Any campaign to leave starts at a distinct disadvantage because people are more likely to say Britain should stay in the convention,” he said. “This isn’t from some great love of human rights, the biggest risk to the Conservatives is people think it’ll be like Brexit 2.0.

“People express real exhaustion with the idea that we would go through it all again.”

More in Common’s findings chime with other polling, with Ipsos this week putting the Conservatives on just 19% - their lowest ever level of support in the company’s 45-year history.

Other polls, meanwhile, have predicted the Tories could even be left with fewer than 100 MPs after the election, a result which would be cataclysmic for the party and all-but guarantee at least a decade of Labour rule.

Sunak’s loosening grip on his troops was demonstrated by last week’s vote on his phased smoking ban, with leadership hopefuls Kemi Badenoch, Penny Mordaunt, Robert Jenrick and Priti Patel among those who rebelled against their boss.

The PM’s decision not to force through his Safety of Rwanda Bill this week, choosing instead to delay it until next week, also baffled many of his MPs.

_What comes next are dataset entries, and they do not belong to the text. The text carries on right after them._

/-- What a NaN, a zero, an infinity or a negative number gives in R179's table, or none for a finite input in range. -/
def special179 (op : Nat) (x : FV) : Option (Nat × Events) :=
  let F := ffF32
  match op, x with
  | _, .nan s => some (F.nan, if s then [.inv] else [])
  | 0, .inf neg => some (F.signed neg 0, [])
  | 1, .inf false => some (0, [])
  | _, .inf false => some (F.infMag, [])
  | _, .inf true => some (F.nan, [.inv])
  | 0, .fin neg 0 _ => some (F.signed neg F.infMag, [.dz])
  | 1, .fin neg 0 _ => some (F.signed neg F.infMag, [.dz])
  | 2, .fin neg 0 _ => some (F.signed neg 0, [])
  | _, .fin _ 0 _ => some (F.signed true F.infMag, [.dz])
  | 0, .fin _ _ _ => none
  | _, .fin true _ _ => some (F.nan, [.inv])
  | _, .fin false _ _ => none

/-- Make the exponent even. -/
def evenExp (m : Nat) (e : Int) : Nat × Int := if e % 2 = 0 then (m, e) else (2 * m, e - 1)

/-- `frcp` (R179). -/
def frcpF (r : Rnd) (a : Nat) : Nat × Events :=
  let x := ffF32.val a
  match special179 0 x, x with
  | some y, _ => y
  | none, .fin neg m e => ffF32.roundSticky r neg (2 ^ 80 % m != 0) (2 ^ 80 / m) (-80 - e)
  | none, _ => (ffF32.nan, [])

/-- `frsq` (R179). -/
def frsqF (r : Rnd) (a : Nat) : Nat × Events :=
  let x := ffF32.val a
  match special179 1 x, x with
  | some y, _ => y
  | none, .fin _ m e =>
    let t := evenExp m e
    let g := isqrt (2 ^ 160 / t.1)
    ffF32.roundSticky r false (g * g * t.1 != 2 ^ 160) g (-80 - t.2 / 2)
  | none, _ => (ffF32.nan, [])

/-- `fsqrt` (R179). -/
def fsqrtF (r : Rnd) (a : Nat) : Nat × Events :=
  let x := ffF32.val a
  match special179 2 x, x with
  | some y, _ => y
  | none, .fin _ m e =>
    let t := evenExp m e
    let n := t.1 * 2 ^ 80
    let g := isqrt n
    ffF32.roundSticky r false (g * g != n) g (t.2 / 2 - 40)
  | none, _ => (ffF32.nan, [])

/-- `flg2` (R179). -/
def flg2F (a : Nat) : Nat × Events :=
  let x := ffF32.val a
  match special179 3 x, x with
  | some y, _ => y
  | none, .fin _ m e =>
    let k := Nat.log2 m
    let n := (k : Int) + e
    if m = 2 ^ k then ffF32.roundInt .rn n 0 0
    else
      let v := n * 2 ^ fixBits + (log2Fix m k : Int)
      ffF32.roundSticky .rn (decide (v < 0)) true v.natAbs (-(fixBits : Int))
  | none, _ => (ffF32.nan, [])

/-- 2^(±m × 2^e) rounded once, for a nonzero exponent of magnitude at most 1/2 (R181). -/
def exp2Round (neg : Bool) (m : Nat) (e : Int) : Nat × Events :=
  ffF32.roundSticky .rn false true (exp2Fix neg m e) (-(fixBits : Int))

/-- |m × 2^e| exceeds 1/2. -/
def overHalf (m : Nat) (e : Int) : Bool := decide (0 ≤ e ∧ m ≠ 0) || (decide (e < 0) && decide (2 ^ (-e).toNat < 2 * m))

/-- `fexp` (R181). -/
def fexpF (a : Nat) : Nat × Events :=
  match ffF32.val a with
  | .nan s => (ffF32.nan, if s then [.inv] else [])
  | .inf _ => (ffF32.nan, [.inv])
  | .fin neg m e =>
    if m = 0 then (0x3F800000, [])
    else if overHalf m e then (ffF32.nan, [.inv])
    else exp2Round neg m e

/-- `fex2` (R183). -/
def fex2F (a : Nat) : Nat × Events :=
  match ffF32.val a with
  | .nan s => (ffF32.nan, if s then [.inv] else [])
  | .inf neg => (if neg then 0 else 0x7F800000, [])
  | .fin neg m e =>
    let n := signedMant neg (roundInteger .rn neg m e).1
    let f := addDyadic (signedMant neg m) e (-n) 0
    -- Val(x) against 128 and -150, exactly
    let big := decide (0 ≤ (addDyadic (signedMant neg m) e (-128) 0).1)
    let small := decide ((addDyadic (signedMant neg m) e 150 0).1 < 0)
    if big then (0x7F800000, [.ovf, .inx])
    else if small then (0, [.unf, .inx])
    else
      let p := if f.1 = 0 then (0x3F800000, []) else exp2Round (decide (f.1 < 0)) f.1.natAbs f.2
      let q := fldxF p.1 n
      (q.1, p.2 ++ q.2)

end Sys2Proof.Machine
end

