-- ==== Sys2Proof/Machine/Fetch.lean ====
section
/-!
DEFINITION. Code lines and clauses (R52-R61), the checks of a line and of a target (R56, R77, R79, R103, R105), arrival at
a header with merging and merge holds (R93-R96), and how a split goes on (R57, R91).
-/

namespace Sys2Proof.Machine

/-! ## Code positions -/

/-- Line number of a PC (R52). -/
def lineNum (pc : W64) : Nat := pc.toNat / 128 % 2 ^ 49
/-- Word index of a PC. -/
def wordIdx (pc : W64) : Nat := pc.toNat / 8 % 16
/-- The PC of a word; line numbers wrap at the end of the deep space (log 8). -/
def pcAt (line w : Nat) : W64 := BitVec.ofNat 64 (line % 2 ^ 49 * 128 + 8 * w)
/-- Bits [2:0] and [63:56] are zero (R103, R446). -/
def pcShape (pc : W64) : Bool := pc.toNat % 8 == 0 && pc.toNat / 2 ^ 56 == 0

/-! ## Lines (R53-R56) -/

/-- Word w of a line. -/
def Line.word (x : Line) (w : Nat) : W64 := x.words.getD w 0
/-- VER of the header. -/
def Line.ver (x : Line) : Nat := bitsOf (x.word 0).toNat 58 56
/-- KIND of the header. -/
def Line.kind (x : Line) : Nat := bitsOf (x.word 0).toNat 55 48
/-- Word w is a legal target. -/
def Line.isTarget (x : Line) (w : Nat) : Bool := decide (1 ≤ w) && (x.word 0).toNat.testBit (31 + w)
/-- Word w is a clause header. -/
def Line.isHdr (x : Line) (w : Nat) : Bool := decide (1 ≤ w) && (x.word 0).toNat.testBit (15 + w)
/-- Word w is a clause header or an instruction word. -/
def Line.isStart (x : Line) (w : Nat) : Bool := decide (1 ≤ w) && (x.word 0).toNat.testBit (w - 1)
/-- LEN of the clause header at word w. -/
def Line.len (x : Line) (w : Nat) : Nat := bitsOf (x.word w).toNat 25 22

/-- A line from its bytes. -/
def Line.ofData (num : Nat) (d : LineData) : Line := ⟨num, (List.range 16).map fun i => d.extractLsb' (64 * i) 64⟩

/-- The body words from w on, `n` of them: an instruction word, or the extension word of the one before (R55 items 4, 5). -/
def Line.bodyOk (x : Line) : Nat → Nat → Bool → Bool
  | 0, _, _ => true
  | n + 1, w, ext =>
    !x.isHdr w && (if ext then !x.isStart w && x.bodyOk n (w + 1) false
      else x.isStart w && x.bodyOk n (w + 1) (hasExt (x.word w)))

/-- Clauses from word w to the end of the line, then fill words (R55 items 3 to 7). -/
def Line.clausesOk (x : Line) : Nat → Nat → Bool
  | 0, _ => true
  | n + 1, w =>
    if 16 ≤ w then true
    else if x.isHdr w then decide (w + x.len w ≤ 15) && x.bodyOk (x.len w) (w + 1) false && x.clausesOk n (w + x.len w + 1)
    else (List.range 16).all fun i => decide (i < w) || !x.isStart i

/-- The masks are consistent (R55). -/
def Line.masksOk (x : Line) : Bool :=
  ((List.range 16).all fun w => (!x.isTarget w || x.isHdr w) && (!x.isHdr w || x.isStart w)) && x.isHdr 1 && x.clausesOk 15 1

/-- A reserved bit of the line header is set (R53). -/
def Line.reserved (x : Line) : Bool :=
  let h := (x.word 0).toNat
  bitsOf h 63 59 != 0 || h.testBit 47 || h.testBit 31 || h.testBit 15

/-- The check of a line at the first word a split executes in it (R56). -/
def Line.check (x : Line) (ver : Nat) : Option Detail :=
  if x.reserved || !(x.kind == 1 || x.kind == 2 || x.kind == 3) || !x.masksOk then some .header
  else if x.ver != ver then some .version
  else none

/-! ## Clauses (R57, R59, R60) -/

/-- The fields of a clause header (R59). -/
structure Clause where
  wait : Nat
  fa : Nat
  av : Bool
  fb : Nat
  bv : Bool
  len : Nat
  safe : Bool
  safen : Nat
  yld : Bool
  merge : Bool
  patch : Bool
  deriving DecidableEq, Repr

/-- Read the clause header at word w. -/
def Line.clause (x : Line) (w : Nat) : Clause :=
  let h := (x.word w).toNat
  ⟨bitsOf h 11 0, bitsOf h 15 12, h.testBit 16, bitsOf h 20 17, h.testBit 21, bitsOf h 25 22, h.testBit 26, bitsOf h 38 27,
    h.testBit 39, h.testBit 40, h.testBit 41⟩

/-- The word of a patch site passes the clause check (R60). -/
def patchWordOk (x : W64) : Bool :=
  let m := x.toNat / 2 ^ 56
  m == 0x0F || ((m == 0x0C || m == 0x0D) && !x.getLsbD 55)

/-- The check of a clause header at arrival (R60). -/
def Line.clauseCheck (x : Line) (w : Nat) : Option Detail :=
  let c := x.clause w
  if bitsOf (x.word w).toNat 63 42 != 0 || c.len == 0 || c.len == 15 || decide (15 < w + c.len) || decide (11 < c.fa) ||
      decide (11 < c.fb) || (!c.av && c.fa != 0) || (!c.bv && c.fb != 0) || (c.av && c.bv && c.fa == c.fb) ||
      (!c.safe && c.safen != 0) || (c.patch && c.len != 1) || (c.safe && !x.isTarget w) then some .clause
  else if c.patch && !patchWordOk (x.word (w + 1)) then some .patch
  else none

/-- The header of the clause whose body holds word w: the nearest header below it (R55). -/
def Line.cover (x : Line) (w : Nat) : Option Nat :=
  match ((List.range w).filter x.isHdr).getLast? with
  | some h => if w ≤ h + x.len h then some h else none
  | none => none

/-- The point at which a split goes on after the clause at header h: the next header of the line, or word 1 of the next
line (R57). -/
def Line.fall (x : Line) (h : Nat) : W64 :=
  let w := h + x.len h + 1
  if w ≤ 15 ∧ x.isHdr w then pcAt x.num w else pcAt (x.num + 1) 1

/-- A control word other than `nop`, `mloop` or `trapret` must be the last instruction of its clause (R64, R369, R469). So must a word of the
control majors that is no instruction: where it is not the last, its detail is "clause", not "opcode" (DESIGN CHOICE, log 88). -/
def endsClause (w : W64) : Bool :=
  let m := w.toNat / 2 ^ 56
  let f := bitsOf w.toNat 13 2
  (decide (m ≤ 0x0F) && !(m == 0 && f == 0)) || m == 0x72 || (m == 0x7B && f == 1)

/-! ## Reading code (R58) -/

/-- Read a code line from its home. -/
def State.codeLine (s : State) (asid line : Nat) : MR Line :=
  (s.homeRead (lineKey asid (line % 2 ^ 49 * 128)) .fetch).bind fun d s => .ok (Line.ofData (line % 2 ^ 49) d) s

/-- A line's header as a branch reads it; none where it cannot be read (R77). -/
def State.peekLine (s : State) (asid line : Nat) : Option Line × State :=
  match s.codeLine asid line with
  | .ok x s => (some x, s)
  | _ => (none, s)

/-! ## Targets (R77, R79, R103, R105, R392, R446) -/

/-- Every line from `a` to `b` is a readable patch line: one run (R77 item 2). -/
def State.patchRun (s : State) (asid a b : Nat) : Bool :=
  (List.range (max a b - min a b + 1)).all fun i =>
    match (s.peekLine asid (min a b + i)).1 with
    | some x => x.kind == 3
    | none => false

/-- A trampoline word (R78): majors 0x0C to 0x0F. -/
def isTramp (x : W64) : Bool := decide (0x0C ≤ x.toNat / 2 ^ 56) && decide (x.toNat / 2 ^ 56 ≤ 0x0F)

/-- A word directly after a clause body, or after a trampoline inside one: a PC from which a split could go on by R57 (R79). -/
def Line.afterBody (x : Line) (w : Nat) : Bool :=
  ((List.range w).any fun h => x.isHdr h && h + x.len h + 1 == w) ||
    ((x.cover w).isSome && x.isStart w && (List.range w).any fun i =>
      x.isStart i && !x.isHdr i && isTramp (x.word i) && i + (if hasExt (x.word i) then 2 else 1) == w)

/-- The target passes the check that is due of it. -/
def State.targetOk (s : State) (asid : Nat) (d : Due) (x : Line) (w : Nat) : Bool :=
  let fn := w == 1 && (x.kind == 2 || x.kind == 3)
  let any := x.kind == 1 || x.kind == 2 || x.kind == 3
  let rel := fun (src : Option Nat) => x.isTarget w && (x.kind == 1 || x.kind == 2 || (x.kind == 3 && match src with
    | some n => s.patchRun asid n x.num
    | none => false))
  match d with
  | .none | .vector => true
  | .branch src => rel src
  | .call src => rel src && fn
  | .indirect => any && x.isTarget w
  | .callInd => any && x.isTarget w && fn
  | .tramp => fn
  | .back => x.isTarget w || x.isHdr w || x.afterBody w
  | .ret => any && x.isHdr w
  | .entry => x.kind == 2 && w == 1
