end Sys2Proof.Machine
end

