-- ==== Sys2Proof/Machine/Graph.lean ====
section
/-!
DEFINITION. The graph unit's shared operations: what it reads and writes in memory, node descriptors (R380, R500), priority
(R383), readiness (R382, R406), the dealing of tasks (R382), arena broadcasts (R399-R401), and rings of records (R379, R407).
-/

namespace Sys2Proof.Machine

/-! ## Memory as the graph unit sees it -/

/-- Read a range of the deep window at the homes of its lines. A line that no tag held is held by none afterwards: a record that the
graph unit or the front end read does not show among the tags of `hmstat` (R417). Its fill counts as a share hit where it is one, as any
fill does (R261; log 23). -/
def State.graphRead (s : State) (asid a n : Nat) : MR (List Byte) :=
  if windowOf a ≠ 0 then .page 1 s
  else (lineChunks a n).foldl (fun acc c => acc.bind fun bs s =>
    let key := lineKey asid (a + c.1)
    let held := (smFind s.mem.tags key).isSome
    (s.homeRead key .read).bind fun d s =>
      .ok (bs ++ (List.range c.2).map fun i => lineByte d ((a + c.1) % 128 + i)) (if held then s else s.dropTag key)) (.ok [] s)

/-- Write a range of the deep window at the homes of its lines: each keeps its own entry, as after an engine write of part of a line (R246;
DESIGN CHOICE, log 23). -/
def State.graphWrite (s : State) (asid a : Nat) (bs : List Byte) : MR Unit :=
  if windowOf a ≠ 0 then .page 1 s
  else (lineChunks a bs.length).foldl (fun acc c => acc.bind fun _ s =>
    s.homeWrite (lineKey asid (a + c.1)) (lineSet 0 ((a + c.1) % 128) ((bs.drop c.1).take c.2)) (spanMask ((a + c.1) % 128) c.2) .keep)
    (.ok () s)

/-- A field of a record: n bytes at an offset, little-endian. -/
def recf (bs : List Byte) (off n : Nat) : Nat := natOfBytes ((bs.drop off).take n)

/-! ## Node descriptors (R380, R500) -/

/-- Read a descriptor of 64 bytes; none is "shape": it does not meet R380, its neighbours aside. -/
def nodeDesc (b : List Byte) : Option NodeDesc :=
  let w := recf b 0 4
  let work := w % 4
  let ns := bitsOf w 15 8
  let x := recf b 0x10 4
  let y := recf b 0x14 4
  let z := recf b 0x18 4
  let sc := (List.range 8).map fun i => recf b (0x20 + 4 * i) 4
  let wd := if work = 0 then decide (1 ≤ x ∧ 1 ≤ y ∧ 1 ≤ z ∧ x * y * z ≤ 2 ^ 32 ∧ recf b 0x1C 4 = 0)
    else if work = 1 then decide (1 ≤ x ∧ x ≤ 65536 ∧ y = 0 ∧ recf b 0x18 8 % 8 = 0)
    else recf b 0x10 16 == 0
  if bitsOf w 31 16 ≠ 0 ∨ bitsOf w 7 5 ≠ 0 ∨ 8 < ns ∨ work = 3 ∨ 262144 < recf b 8 4 ∨ wd = false ∨
      (sc.drop ns).any (fun v => v != 0xFFFFFFFF) = true ∨ (sc.take ns).eraseDups.length ≠ ns then none
  else some ⟨bitsOf w 4 2, work, recf b 4 4, recf b 8 4, recf b 0x0C 4, if work = 0 then [x, y, z] else [],
    if work = 1 then x else 0, if work = 1 then recf b 0x18 8 else 0, sc.take ns⟩

/-- Read the task records of a list (R500). -/
def State.readTasks (s : State) (asid list count : Nat) : MR (List (W64 × List W32)) :=
  (s.graphRead asid list (40 * count)).bind fun bs s =>
    .ok ((List.range count).map fun i =>
      (BitVec.ofNat 64 (recf bs (40 * i) 8), (List.range 8).map fun j => BitVec.ofNat 32 (recf bs (40 * i + 8 + 4 * j) 4))) s

/-- Coordinates of an index space. -/
def Node.coords (n : Node) : Nat := if n.work = 0 then n.ext.foldl (· * ·) 1 else 0

/-- Nothing of a released node is outstanding (R404): no coordinate to dispense or to report, no task. A failed node dispenses
nothing more (R406). -/
def Node.over (n : Node) : Bool :=
  n.state == .released && (n.failed != 0 || n.given == n.coords) && n.given == n.done + n.lost && n.tasks == n.tasksDone

/-! ## Numbers and priority -/

/-- Live nodes of the module, those that launches already consumed are still to create included (R381). -/
def State.liveNodes (s : State) : Nat := s.graph.nodes.length + (s.front.cmds.map fun c => c.2.nodes).sum

/-- The next `n` consecutive node numbers of an address space, none of them 0xFFFFFFFF (R381). -/
def State.nodeNumbers (s : State) (asid n : Nat) : Nat × State :=
  let a := (s.asid asid).nextNode
  let first := if 2 ^ 32 - 1 < a + n then 0 else a
  (first, s.updAsid asid fun d => { d with nextNode := first + n })

/-- E of a node (R383): the first argument bounds the chain of successors. -/
def State.effPrio (s : State) : Nat → Nat → Nat
  | 0, k => (s.node? k).elim 0 Node.prio
  | n + 1, k =>
    match s.node? k with
    | none => 0
    | some x => x.succ.foldl (fun p i =>
        let j := nodeKey x.asid i
        match s.node? j with
        | some y => if y.state == .pending || y.state == .ready then max p (s.effPrio n j) else p
        | none => p) x.prio

/-- E of a node. -/
def State.prioOf (s : State) (k : Nat) : Nat := s.effPrio s.graph.nodes.length k

/-- The handle of a node's arena (R147). -/
def Node.handle (n : Node) : Nat :=
  match n.slot with
  | some (k, g) => g * 4096 + k
  | none => 0

/-- Take the next order number. -/
def State.order (s : State) : Nat × State := (s.graph.nextOrder, s.updGraph fun g => { g with nextOrder := g.nextOrder + 1 })

/-- A node whose count has fallen to zero: ready, or failed where a predecessor has failed (R382, R406). -/
def State.makeReady (s : State) (k : Nat) : State :=
  match s.node? k with
  | none => s
  | some n =>
    if n.state != .pending || n.deps != 0 then s
    else if n.doomed || n.failed != 0 then
      s.updNode k fun n => { n with failed := if n.failed = 0 then 3 else n.failed, state := .recording, step := 6 }
    else
      let o := s.order
      o.2.updNode k fun n => { n with state := .ready, readyAt := o.1 }

/-- Create a node (R380, R413). -/
def State.addNode (s : State) (asid kernel num : Nat) (d : NodeDesc) (batch : List (W64 × List W32)) (preds : Nat) : State :=
  let tasks := batch.map fun t => ({ kernel := kernel, node := num, entry := t.1, arg := t.2 } : Task)
  let n : Node := { asid := asid, num := num, kernel := kernel, prio := d.prio, work := d.work, deps := d.deps, need := d.deps,
                    preds := preds, arena := d.arena, ext := d.ext, batch := tasks, succ := d.succ }
  (s.updGraph fun g => { g with nodes := smPut (nodeKey asid num) n g.nodes }).makeReady (nodeKey asid num)

/-! ## Tasks (R382, R391, R412) -/

/-- Cores that hold teams of a kernel, in ascending order: those of a gang that is being set up, or saved, among them. -/
def State.kernelCores (s : State) (k : Nat) : List Nat :=
  (List.range 512).filter fun c => s.graph.teams.any fun t =>
    t.2.core == some c && (s.gang? (t.1 / 4)).elim false fun g => g.kernel == k

/-- The first number after `last`, wrapping round. -/
def nextAfter (last : Option Nat) (xs : List Nat) : Option Nat :=
  match last with
  | some l => match xs.find? fun x => decide (l < x) with
    | some x => some x
    | none => xs.head?
  | none => xs.head?

/-- Undealt tasks of a failed node are neither dealt nor poured (R406). -/
def State.dropFailed (s : State) (k : Nat) : State :=
  match s.kernel? k with
  | none => s
  | some x =>
    let bad := fun (t : Task) => (s.node? (nodeKey x.asid t.node)).elim true fun n => n.failed != 0
    let s' := (x.undealt.filter bad).foldl (fun s t => s.updNode (nodeKey x.asid t.node) fun n => { n with tasks := n.tasks - 1 }) s
    s'.updKernel k fun x => { x with undealt := x.undealt.filter fun t => !bad t }

/-- Records in a core's queue: those that a Sprue gathers are in it no more (R391, R393). -/
def Core.queued (c : Core) : Nat := (c.tq.filter fun t => !t.gathered).length

/-- Deal the undealt tasks of a kernel while a queue has room: at most `n`. -/
def State.dealTasks (s : State) (k : Nat) : Nat → State
  | 0 => s
  | n + 1 =>
    match s.kernel? k with
    | none => s
    | some x =>
      match x.undealt with
      | [] => s
      | t :: ts =>
        match nextAfter x.dealt ((s.kernelCores k).filter fun c => decide ((s.core c).queued < 4096)) with
        | none => s
        | some c =>
          let s := s.updKernel k fun x => { x with undealt := ts, dealt := some c }
          (s.updCore c fun y => { y with tq := y.tq ++ [t] }).dealTasks k n

/-- Deal what can be dealt of a kernel. -/
def State.deal (s : State) (k : Nat) : State :=
  let s := s.dropFailed k
  s.dealTasks k ((s.kernel? k).elim 0 fun x => x.undealt.length)

/-- Deal what can be dealt of every kernel. -/
def State.dealAll (s : State) : State := (s.graph.kernels.map Prod.fst).foldl State.deal s

/-! ## Arena broadcasts (R399-R401) -/

/-- Cores of the module. -/
def allCores : List Nat := List.range 512

/-- Write the entry of a slot and send it to every core. -/
def State.castArena (s : State) (asid slot : Nat) (x : Arena) : State :=
  let k := arenaKey asid slot
  let old := smGet ({} : Arena) s.mem.arenas k
  (s.putArena asid slot x).updMem fun m => { m with lags := m.lags ++ [⟨k, old, allCores⟩] }

/-- Every core has applied what was sent of a slot. -/
def Mem.settled (m : Mem) (k : Nat) : Bool := m.lags.all fun l => l.key != k

/-- A word of a core's waves has issued in this clock. -/
def State.issuedOn (s : State) (core : Nat) : Bool :=
  s.waves.any fun w => w.2.place.isSome && w.2.core == core &&
    (List.range 5).any fun e => (w.2.split? e).elim false fun x => x.issued == s.clk + 1

/-- A core applies the broadcast of a slot (R400): in a clock the update comes before the core's accesses (R415). -/
def execArenaEntryApply (core key : Nat) (s : State) : Out :=
  if s.issuedOn core then .next s
  else .next (s.updMem fun m => { m with lags := (m.lags.map fun l =>
    if l.key == key then { l with cores := l.cores.filter fun c => c != core } else l).filter fun l => !l.cores.isEmpty })

/-! ## Kernel records (R379) -/

/-- The 64-byte record of a kernel. -/
def kernelRecord (num asid status launch first nnodes clk gangs grown : Nat) : List Byte :=
  le 2 num ++ le 2 asid ++ le 1 status ++ le 2 0 ++ le 1 0x80 ++ le 8 launch ++ le 4 first ++ le 4 nnodes ++ le 8 clk ++ le 4 gangs ++
    le 4 grown ++ le 24 0

/-- Write a kernel record to CREC and copy it into the node completion ring; a write that fails, or a CREC that is not known, leaves
only the copy (log 77). -/
def State.putRecord (s : State) (asid : Nat) (crec : Option Nat) (bs : List Byte) : State :=
  let s := match crec.map fun a => s.graphWrite asid a bs with
    | some (.ok _ t) => t
    | _ => s
  s.ringPush asid true (padTo 128 bs)

end Sys2Proof.Machine
end

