/-- A gang that is still being set up gives its cores up again (R395, R494): a new one waits as before, a saved one stays saved. -/
def State.unplace (s : State) (g : Nat) (x : Gang) : State :=
  if x.state = .starting then
    (s.updGraph fun r => { r with teams := r.teams.filter fun t => t.1 / 4 != g }).updGang g fun y => { y with state := .waiting, since := s.clk, cores := [] }
  else
    let out : Nat × Team → Nat × Team := fun t => if t.1 / 4 == g then (t.1, { t.2 with core := none }) else t
    let off : Nat × Wave → Nat × Wave := fun w => if w.2.gang == g then (w.1, { w.2 with place := none }) else w
    let s : State := { s with waves := s.waves.map off }
    (s.updGraph fun r => { r with teams := r.teams.map out }).updGang g fun y => { y with state := .saved, since := s.clk, cores := [] }

/-- Every lane of a gang has exited: its exit wins over a save (R107). -/
def State.gangExits (s : State) (g : Nat) : Bool := (s.gangWaves g).all fun w => w.2.present == 0

/-- A gang is told to leave its cores (R395, R494): it stops and is saved, unless it is exiting (R107). -/
def State.vacateGang (s : State) (g : Nat) : State :=
  match s.gang? g with
  | none => s
  | some x => match x.state with
    | .placed => if s.gangExits g then s else s.updGang g fun x => { x with state := .saving }
    | .starting | .resuming => s.unplace g x
    | _ => s

end Sys2Proof.Machine
end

One told HuffPost UK: “It’s not something they are in a tearing hurry to road test because presumably there are major doubts about how it will survive contact with the courts.”

With any light at the end of the Tory tunnel most likely an oncoming train, Sunak has little option other than to strap himself in and brace for impact.

Whether he will survive to emerge from the electoral wreckage remains to be seen.